|M.Sc Student||Zingman Igor|
|Subject||Analysis and Classification of Tissue Section Images|
|Department||Department of Electrical Engineering||Supervisor||Professor Ron Meir|
We consider the problem of automating the analysis and classification of microscopic biopsy images used for breast cancer diagnosis. Our classification is mainly based on visible patterns or arrangements of cell groups rather than on the morphology of individual cells. A great deal of work has been dedicated to automation in cytological analysis (dealing with information from individual cells) using computer vision methods. In contrast, the high degree of complexity of histological images prevents the widespread expansion of automated image processing tools to the analysis of tissue sections.
We present two major aspects of automated analysis: segmentation and feature extraction. In particular, we suggest two techniques for the adaptive segmentation of histological images. The first approach is based solely on intensity values and the search for an appropriate global threshold. The technique works uniformly well for a wide range of image histograms with equal and very unequal intensity modes. The second method uses a color transformation technique developed specifically to distinguish between different regions of stained tissue specimens, each with different spectral properties. This method enables the separation of bluish cellular patterns, unlike other simple methods, such as automated thresholding of hue histograms. The method is based on a model of light subtraction that predicts the unique distribution of chromacities. The prior knowledge on color distribution is used to separate the main shades of stained tissue regardless of the inconsistency of the staining strength through the specimen. The combination of intensity and color information leads to the proper segmentation of stained cellular patterns in complex histological images.

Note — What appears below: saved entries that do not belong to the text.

-- ==== Sys2Proof/Safety.lean ====
section
/-! DEFINITION. The terms claims are made in: the invariant of states between commands, the micro-step counts and
result tables of the spec, the wire as TRACE shows it, and the Peer strategies of `95_test_vectors.md`
section 0.2. A safe run is one whose every step answers a next state and in which REFUSED stays false
(`60_exceptions.md` rule R311). -/

namespace Sys2Proof

/-! ## Commands by kind -/

/-- The raw commands (`45_session.md` rule R271). -/
def Instr.isRaw : Instr → Bool
  | .bitx _ | .start | .stop | .transmit _ _ | .receive _ | .startSending | .send _ => true
  | .sOpen _ | .sSend _ | .sSendRepeated _ _ | .sValid | .sReceive _ | .sStop => false

/-- The raw commands that "would continue the faulted conversation" (rule R312). -/
def Instr.continues : Instr → Bool
  | .bitx _ | .stop | .transmit _ _ | .send _ => true
  | _ => false

/-- The session commands that need an open session (rule R314). -/
def Instr.isMember : Instr → Bool
  | .sSend _ | .sSendRepeated _ _ | .sValid | .sReceive _ | .sStop => true
  | _ => false

end Sys2Proof

namespace Sys2Proof.Machine

/-! ## The invariant between commands -/

/-- What holds of the machine at every moment when no command runs. -/
structure State.Inv (s : State) : Prop where
  /-- No command is in flight (rule R367). -/
  idle : s.upc = none
  /-- RX is in its canonical form. -/
  rxWf : s.rx.wf = true
  /-- "CNT ... 0 to 8" (rule R40). -/
  cntRange : s.cnt ≤ 8
  /-- "POLLK ... 0 to POLL_BOUND" (rule R41). -/
  pollkRange : s.pollk ≤ pollBound s.cfg
  /-- S_OPEN writes both session values (rule R272), so they hold values together. -/
  sessTogether : s.sessFault.isSome = s.sessStep.isSome
  /-- An open session holds values (rule R45). -/
  sessHeld : s.sessOpen = true → s.sessFault.isSome = true
  /-- SESS_STEP has STEP_WIDTH bits (rule R45). -/
  stepRange : ∀ n, s.sessStep = some n → n < 2 ^ stepWidth s.cfg
  /-- Rule R285, first half. -/
  sessOk : s.sessOpen = true → (s.sessFault = some .ok ↔ s.phase = .addressSent ∨ s.phase = .sending)
  /-- Rule R285, second half. -/
  sessFaulted : s.sessOpen = true → (s.sessFault ≠ some .ok ↔ s.phase = .error)
  /-- Receiving is a stage inside RECEIVE only (rule R250). -/
  notReceiving : s.phase ≠ .receiving
  /-- Only a STOP that timed out leaves SDA_FORCE set, and it leaves PHASE = Error
  (`42_conditions.md` rule R206). -/
  forceOnlyInError : s.sdaForce = true → s.phase = .error

/-- A run is clean when REFUSED stays false (rule R311). -/
def State.clean (s : State) : Prop := s.refused = false

/-! ## Counting micro-steps (`70_reset_and_hazards.md` rule R366) -/

/-- An event of the engine, as against one of the Peer. -/
def EventKind.byEngine : EventKind → Bool
  | .peerScl _ | .peerSda _ => false
  | _ => true

/-- The engine micro-steps made so far. -/
def State.microSteps (s : State) : Nat := s.trace.countP fun e => e.kind.byEngine

/-- The worst-case column of rule R366, with `p` = POLL_BOUND. -/
def worstCase (p : Nat) : Instr → Nat
  | .bitx .one => p + 8
  | .bitx .eight => 8 * p + 43
  | .start => p + 6
  | .stop => p + 6
  | .transmit _ _ => 9 * p + 55
  | .receive n => 11 * p + 67 + n.toNat * (9 * p + 54)
  | .startSending => 10 * p + 61
  | .send _ => 9 * p + 55
  | .sOpen _ => 10 * p + 62
  | .sSend _ => 9 * p + 56
  | .sSendRepeated c _ => 1 + c.toNat * (9 * p + 56)
  | .sValid => 1
  | .sReceive n => 11 * p + 68 + n.toNat * (9 * p + 54)
  | .sStop => p + 7

/-- The best-case column of rule R366: the result is OK and every poll is high at the first read. -/
def bestCase : Instr → Nat
  | .bitx .one => 9
  | .bitx .eight => 51
  | .start => 7
  | .stop => 7
  | .transmit _ _ => 64
  | .receive n => 78 + 63 * n.toNat
  | .startSending => 71
  | .send _ => 64
  | .sOpen _ => 72
  | .sSend _ => 65
  | .sSendRepeated c _ => 1 + 65 * c.toNat
  | .sValid => 1
  | .sReceive n => 79 + 63 * n.toNat
  | .sStop => 8

/-- The Peer never holds SCL low: not now, and in none of its moves to come. -/
def State.neverStretched (s : State) : Prop :=
  s.peerSclLow = false ∧ ∀ m ∈ s.peer, m ≠ .scl true

/-! ## The results a command can return -/

/-- The non-OK results of a command: the table of `60_exceptions.md` rule R302. -/
def faultsOf : Instr → List FaultCode
  | .bitx _ => [.clockHighTimeout]
  | .start => [.clockHighTimeout, .missingStart]
  | .stop | .sStop => [.clockHighTimeout, .missingStop]
  | .transmit .address _ => [.missingStart, .dataCollision, .clockHighTimeout, .addressNack]
  | .transmit .data _ | .send _ | .sSend _ | .sSendRepeated _ _ =>
    [.unexpectedStart, .unexpectedStop, .dataCollision, .clockHighTimeout, .dataNack]
  | .receive _ | .sReceive _ =>
    [.clockHighTimeout, .missingStart, .dataCollision, .addressNack, .missingStop]
  | .startSending | .sOpen _ => [.clockHighTimeout, .missingStart, .dataCollision, .addressNack]
  | .sValid => []

/-! ## The wire in TRACE (`30_encoding.md` rule R113) -/

/-- The SDA levels at the rising edges of SCL along events in time order, from the SCL level before them:
the data bits on the wire. -/
def riseSamples (scl : Bool) (es : List Event) : List Bool :=
  match es with
  | [] => []
  | e :: rest => if !scl && e.scl then e.sda :: riseSamples e.scl rest else riseSamples e.scl rest

/-- The bits of a byte, most-significant first (`20_memory.md` rule R83). -/
def msbFirst (b : Byte) : List Bool :=
  [b.getLsbD 7, b.getLsbD 6, b.getLsbD 5, b.getLsbD 4, b.getLsbD 3, b.getLsbD 2, b.getLsbD 1,
    b.getLsbD 0]

/-- The kinds of the engine's own events, in the events' order. -/
def engineKinds (es : List Event) : List EventKind :=
  (es.filter fun e => e.kind.byEngine).map fun e => e.kind

/-! ## The bytes received in TRACE -/

/-- The index and byte of each μWRITERX, in the events' order (`43_byte_engine.md` rule R230): the bytes a
RECEIVE has received. -/
def rxWrites (es : List Event) : List Host.Cell :=
  es.filterMap fun e => match e.kind with
    | .writeRx i v => some (i.toNat, v)
    | _ => none

/-! ## A session's sends in TRACE -/

/-- The data sends begun: every forwarded S_SEND begins with TRANSMIT's data-phase μCHECK
(`43_byte_engine.md` rule R220). -/
def sendsBegun (es : List Event) : Nat := es.countP fun e => e.kind == .check (.transmit .data)

/-- The codes the forwarded sends returned, one from the closing μSESS of each (`45_session.md` rules R274
and R276). -/
def sendResults (es : List Event) : List FaultCode :=
  es.filterMap fun e => match e.kind with
    | .sess [.stepUp, .foldFault r] => some r
    | _ => none

/-! ## Peer strategies (`95_test_vectors.md` section 0.2) -/

/-- The Peer lets `n` micro-steps go by. -/
def passes (n : Nat) : List PeerMove := List.replicate n .pass

/-- The moves of a Peer that holds SCL low through `k` reads of one clock pulse, 6 micro-steps without them
(`41_bit_transfer.md` rules R172 and R173): from before the pulse until the first read that gives 1. -/
def stretchTurn (k : Nat) : List PeerMove :=
  .scl true :: (passes (k + 2) ++ (.scl false :: passes 4))

/-- ACKER's moves during one TRANSMIT of 64 micro-steps: SDA held low right after its μSDA_IN, released
right after the μSCL_LOW of the ACK pulse. -/
def ackTurn : List PeerMove :=
  passes 55 ++ (.sda true :: (passes 6 ++ (.sda false :: passes 3)))

/-- ACKER's moves during Start and the address byte of START_SENDING, RECEIVE or S_OPEN. -/
def ackStart : List PeerMove := passes 7 ++ ackTurn

/-- One data bit of SENDER: the line is held low for a 0. -/
def present (d : Byte) (k : Nat) : PeerMove := .sda (!d.getLsbD k)

/-- SENDER's moves during one byte of RECEIVE's loop, 63 micro-steps: bit 7 right after the loop's
μSDA_IN, each next bit right after a μSHIFT, SDA released after the eighth. -/
def sendTurn (d : Byte) : List PeerMove :=
  .pass :: present d 7 :: (passes 7 ++
    (([6, 5, 4, 3, 2, 1, 0].flatMap fun k => present d k :: passes 6) ++ (.sda false :: passes 13)))

/-- SENDER's moves during a whole RECEIVE of the bytes `ds`. -/
def senderTurns (ds : List Byte) : List PeerMove := ackStart ++ ds.flatMap sendTurn

/-- The bus is free for a new conversation: no other device holds a line, and the master does not hold
SDA. -/
def State.busFree (s : State) : Prop :=
  s.peerSclLow = false ∧ s.peerSdaLow = false ∧ s.pullsSda = false

end Sys2Proof.Machine
end

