-- ==== Sys2Proof/Laws/Micro.lean ====
section
/-! SUPPORT. One micro-step of a micro-program with the Peer's turn before it, and from it what the poll, the
pulse, BitTransfer, Start, Stop, Transmit and Receive can do, for every Peer: each goes on with what follows it,
or returns a fault. `State.master` is the part of the state that only the engine writes; `Receives` says which
bytes reach RX and TRACE. -/

namespace Sys2Proof.Machine

/-- The μWRITERX events of a trace, without the levels of the lines. -/
def rxEvents (es : List Event) : List Event :=
  es.filterMap fun e => match e.kind with
    | .writeRx i v => some ⟨.writeRx i v, false, false⟩
    | _ => none

@[simp] theorem rxWrites_rxEvents (es : List Event) : rxWrites (rxEvents es) = rxWrites es := by
  simp only [rxWrites, rxEvents, List.filterMap_filterMap]
  congr 1
  funext e
  cases e.kind <;> rfl

/-- The part of a state that no Peer step writes, with the μWRITERX events of TRACE: the rest is set to
fixed values. -/
def State.master (s : State) : State :=
  { s with
    startDet := false, stopDet := false, latch := false, upc := none
    peerSclLow := false, peerSdaLow := false, trace := rxEvents s.trace, peer := [] }

/-! Equal master parts have each of the master's fields equal. -/

theorem master_cfg {u s : State} (h : u.master = s.master) : u.cfg = s.cfg := by
  have h' := congrArg State.cfg h; exact h'

theorem master_sclDrv {u s : State} (h : u.master = s.master) : u.sclDrv = s.sclDrv := by
  have h' := congrArg State.sclDrv h; exact h'

theorem master_sdaForce {u s : State} (h : u.master = s.master) : u.sdaForce = s.sdaForce := by
  have h' := congrArg State.sdaForce h; exact h'

theorem master_sdaDir {u s : State} (h : u.master = s.master) : u.sdaDir = s.sdaDir := by
  have h' := congrArg State.sdaDir h; exact h'

theorem master_shreg {u s : State} (h : u.master = s.master) : u.shreg = s.shreg := by
  have h' := congrArg State.shreg h; exact h'

theorem master_cnt {u s : State} (h : u.master = s.master) : u.cnt = s.cnt := by
  have h' := congrArg State.cnt h; exact h'

theorem master_pollk {u s : State} (h : u.master = s.master) : u.pollk = s.pollk := by
  have h' := congrArg State.pollk h; exact h'

theorem master_phase {u s : State} (h : u.master = s.master) : u.phase = s.phase := by
  have h' := congrArg State.phase h; exact h'

theorem master_result {u s : State} (h : u.master = s.master) : u.result = s.result := by
  have h' := congrArg State.result h; exact h'

theorem master_value {u s : State} (h : u.master = s.master) : u.value = s.value := by
  have h' := congrArg State.value h; exact h'

theorem master_sessOpen {u s : State} (h : u.master = s.master) : u.sessOpen = s.sessOpen := by
  have h' := congrArg State.sessOpen h; exact h'

theorem master_sessFault {u s : State} (h : u.master = s.master) : u.sessFault = s.sessFault := by
  have h' := congrArg State.sessFault h; exact h'

theorem master_sessStep {u s : State} (h : u.master = s.master) : u.sessStep = s.sessStep := by
  have h' := congrArg State.sessStep h; exact h'

theorem master_rx {u s : State} (h : u.master = s.master) : u.rx = s.rx := by
  have h' := congrArg State.rx h; exact h'

theorem master_refused {u s : State} (h : u.master = s.master) : u.refused = s.refused := by
  have h' := congrArg State.refused h; exact h'

theorem master_cmds {u s : State} (h : u.master = s.master) : u.cmds = s.cmds := by
  have h' := congrArg State.cmds h; exact h'

theorem master_rxWrites {u s : State} (h : u.master = s.master) :
    rxWrites u.trace = rxWrites s.trace := by
  rw [← rxWrites_rxEvents u.trace, ← rxWrites_rxEvents s.trace]
  have h' := congrArg (fun x : State => rxWrites x.trace) h; exact h'

/-- A master part, up to RX and its writes. -/
theorem master_upto {t x : State} (h : t.master = x) :
    t.master = { x with rx := t.rx, trace := rxEvents t.trace } := by rw [← h]; rfl

@[simp] theorem setUpc_master (s : State) (u : Option Upc) : { s with upc := u }.master = s.master := rfl

@[simp] theorem setPeer_master (s : State) (ms : List PeerMove) :
    { s with peer := ms }.master = s.master := rfl

@[simp] theorem peerStep_master (m : PeerMove) (s : State) : (peerStep m s).master = s.master := by
  cases m <;> rfl

@[simp] theorem takeTurn_master (ms : List PeerMove) (s : State) :
    (takeTurn ms s).master = s.master := by
  induction ms generalizing s with
  | nil => rfl
  | cons m ms ih => cases m <;> simp [takeTurn, ih]

@[simp] theorem takeTurn_upc (ms : List PeerMove) (s : State) : (takeTurn ms s).upc = s.upc := by
  induction ms generalizing s with
  | nil => rfl
  | cons m ms ih => cases m <;> simp [takeTurn, ih]

theorem takeTurn_nil {s : State} (h : s.peer = []) : takeTurn s.peer s = s := by
  rw [h]; cases s; simp_all [takeTurn]

/-- What follows a micro-step made in state `u`. -/
def afterOp (k : Kont) (w : Work) (rest : List Work) (u : State) : State :=
  match w.op.flow u with
  | .next given => proceed k rest given (stamp w.mark (commit u (w.op.write u) (w.op.event u)))
  | .again more => proceed k (more ++ rest) none (commit u (w.op.write u) (w.op.event u))
  | .stop r => returnOp k r none (commit u (w.op.write u) (w.op.event u))

theorem engineStep_op {s : State} {w : Work} {rest : List Work} {k : Kont}
    (h : s.upc = some (.op w rest k)) : engineStep s = afterOp k w rest s := by
  simp only [engineStep, h]
  rfl

/-- The Peer's turn does not look at UPC. -/
theorem takeTurn_setUpc (ms : List PeerMove) (s : State) (x : Option Upc) :
    takeTurn ms { s with upc := x } = { takeTurn ms s with upc := x } := by
  induction ms generalizing s with
  | nil => rfl
  | cons m ms ih =>
    cases m with
    | pass => rfl
    | scl b => exact ih (peerStep (.scl b) { s with peer := ms })
    | sda b => exact ih (peerStep (.sda b) { s with peer := ms })

theorem proceed_setUpc (k : Kont) (ws : List Work) (g : Option Byte) (s : State) (x : Option Upc) :
    proceed k ws g { s with upc := x } = proceed k ws g s := by
  cases ws <;> cases k <;> rfl

theorem returnOp_setUpc (k : Kont) (r : FaultCode) (g : Option Byte) (s : State) (x : Option Upc) :
    returnOp k r g { s with upc := x } = returnOp k r g s := by
  cases k <;> rfl

/-- Nothing a micro-step does looks at UPC. -/
theorem afterOp_setUpc (k : Kont) (w : Work) (rest : List Work) (u : State) (x : Option Upc) :
    afterOp k w rest { u with upc := x } = afterOp k w rest u := by
  have hf : w.op.flow { u with upc := x } = w.op.flow u := by cases w.op <;> rfl
  have hc : commit { u with upc := x } (w.op.write { u with upc := x })
      (w.op.event { u with upc := x }) =
      { commit u (w.op.write u) (w.op.event u) with upc := x } := by cases w.op <;> rfl
  have hs : ∀ t : State, stamp w.mark { t with upc := x } = { stamp w.mark t with upc := x } :=
    fun t => by cases w.mark <;> rfl
  simp only [afterOp, hf, hc, hs]
  cases w.op.flow u <;> simp only [proceed_setUpc, returnOp_setUpc]

/-- A micro-program's next micro-step is made after the Peer's turn, whichever command runs it. -/
theorem run_proceed_step (k : Kont) (w : Work) (rest : List Work) (g : Option Byte) (s : State) :
    run (proceed k (w :: rest) g s) = run (afterOp k w rest (takeTurn s.peer s)) := by
  rw [show proceed k (w :: rest) g s = { s with upc := some (.op w rest k) } from rfl,
    run_turn (by simp), engineStep_op (w := w) (rest := rest) (k := k) (by simp), takeTurn_setUpc,
    afterOp_setUpc]

/-- With no Peer move left, the next micro-step is made in the present state. -/
theorem run_proceed_quiet (k : Kont) (w : Work) (rest : List Work) (g : Option Byte) {s : State}
    (h : s.peer = []) : run (proceed k (w :: rest) g s) = run (afterOp k w rest s) := by
  rw [run_proceed_step, takeTurn_nil h]

/-- The Peer lets the next micro-step be made. -/
theorem run_proceed_pass (k : Kont) (w : Work) (rest : List Work) (g : Option Byte) {s : State}
    {ms : List PeerMove} (h : s.peer = .pass :: ms) : run (proceed k (w :: rest) g s) =
      run (afterOp k w rest { s with peer := ms }) := by
  rw [run_proceed_step, h, takeTurn]

/-- The Peer moves first. -/
theorem run_proceed_move (k : Kont) (w : Work) (rest : List Work) (g : Option Byte) {s : State}
    {m : PeerMove} {ms : List PeerMove} (h : s.peer = m :: ms) (hm : m ≠ .pass) :
    run (proceed k (w :: rest) g s) =
      run (proceed k (w :: rest) none (peerStep m { s with peer := ms })) := by
  rw [show proceed k (w :: rest) g s = { s with upc := some (.op w rest k) } from rfl,
    run_tick (by simp)]
  congr 1
  cases m with
  | pass => exact absurd rfl hm
  | _ => simp only [tick, h]; rfl

/-- What a stretch `ws` of micro-program does from `s`, the same whatever command runs it and whatever
follows it: it goes on in a state that meets `ok`, or its operation returns a code in a state that meets
`bad`. -/
def Does (ws : List Work) (s : State) (ok : State → Prop) (bad : FaultCode → State → Prop) : Prop :=
  (∃ t, ok t ∧ ∀ (k : Kont) (rest : List Work),
    run (proceed k (ws ++ rest) none s) = run (proceed k rest none t)) ∨
  (∃ r t, bad r t ∧ ∀ (k : Kont) (rest : List Work),
    run (proceed k (ws ++ rest) none s) = run (returnOp k r none t))

theorem Does.nil {s : State} {ok : State → Prop} {bad : FaultCode → State → Prop} (h : ok s) :
    Does [] s ok bad := .inl ⟨s, h, fun _ _ => rfl⟩

theorem Does.append {xs ys : List Work} {s : State} {mid ok : State → Prop}
    {bad : FaultCode → State → Prop} (hx : Does xs s mid bad) (hy : ∀ t, mid t → Does ys t ok bad) :
    Does (xs ++ ys) s ok bad := by
  simp only [Does, List.append_assoc]
  rcases hx with ⟨t, ht, e⟩ | ⟨r, t, ht, e⟩
  · rcases hy t ht with ⟨u, hu, e'⟩ | ⟨r, u, hu, e'⟩
    · exact .inl ⟨u, hu, fun k rest => (e k _).trans (e' k rest)⟩
    · exact .inr ⟨r, u, hu, fun k rest => (e k _).trans (e' k rest)⟩
  · exact .inr ⟨r, t, ht, fun k rest => e k _⟩

theorem Does.cons {w : Work} {ys : List Work} {s : State} {mid ok : State → Prop}
    {bad : FaultCode → State → Prop} (hx : Does [w] s mid bad) (hy : ∀ t, mid t → Does ys t ok bad) :
    Does (w :: ys) s ok bad := Does.append (xs := [w]) hx hy

theorem Does.imp {ws : List Work} {s : State} {ok ok' : State → Prop}
    {bad bad' : FaultCode → State → Prop} (h : Does ws s ok bad) (h1 : ∀ t, ok t → ok' t)
    (h2 : ∀ r t, bad r t → bad' r t) : Does ws s ok' bad' := by
  rcases h with ⟨t, ht, e⟩ | ⟨r, t, ht, e⟩
  · exact .inl ⟨t, h1 t ht, e⟩
  · exact .inr ⟨r, t, h2 r t ht, e⟩

/-- One micro-step: its writes are made after the Peer's turn, and its control decides. -/
theorem Does.op {w : Work} {s : State} {ok : State → Prop} {bad : FaultCode → State → Prop}
    (hn : ∀ u, u.master = s.master → w.op.flow u = .next none →
      ok (stamp w.mark (commit u (w.op.write u) (w.op.event u))))
    (hs : ∀ u r, u.master = s.master → w.op.flow u = .stop r →
      bad r (commit u (w.op.write u) (w.op.event u)))
    (hg : ∀ u b, u.master = s.master → w.op.flow u ≠ .next (some b))
    (ha : ∀ u more, u.master = s.master → w.op.flow u = .again more →
      Does more (commit u (w.op.write u) (w.op.event u)) ok bad) :
    Does [w] s ok bad := by
  have hu : (takeTurn s.peer s).master = s.master := takeTurn_master _ s
  generalize hv : takeTurn s.peer s = u at hu
  simp only [Does, List.cons_append, List.nil_append, run_proceed_step, hv, afterOp]
  match hf : w.op.flow u with
  | .next none => exact .inl ⟨_, hn u hu hf, fun _ _ => rfl⟩
  | .next (some b) => exact absurd hf (hg u b hu)
  | .again more => exact ha u more hu hf
  | .stop r => exact .inr ⟨r, _, hs u r hu hf, fun _ _ => rfl⟩

/-- A micro-step that decides nothing and reads no line. -/
theorem Does.simple {op : MicroOp} {s : State} {ok : State → Prop} {bad : FaultCode → State → Prop}
    (hf : ∀ u, op.flow u = .next none)
    (hn : ∀ u, u.master = s.master → ok (commit u (op.write u) (op.event u))) :
    Does [plain op] s ok bad := by
  refine Does.op (fun u hu _ => by simpa [plain, stamp] using hn u hu) ?_ ?_ ?_ <;> simp [plain, hf]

Once cellular structures are segmented, the relevant tissue features should be extracted to perform the final diagnosis. In this work we propose an original method based on the framework of mathematical morphology in order to extract features. Specifically, the concept of a morphological pattern spectrum was used to reveal features expected to contain relevant information for cancer discrimination. The pattern spectrum enables the measurement of the distribution of sizes (of a predefined pattern) within the image. We extended the regular pattern spectrum by considering the spatial information in addition to the size and shape attributes. The extended pattern spectrum yields signature maps of low dimensionality, where the information about the densities of structures of different sizes is preserved. The maps are built by an iterative procedure based on the proposed opening operator. The image signatures of cancerous tissue samples are then categorized by standard classification methods. The encouraging classification results justify the proposed features.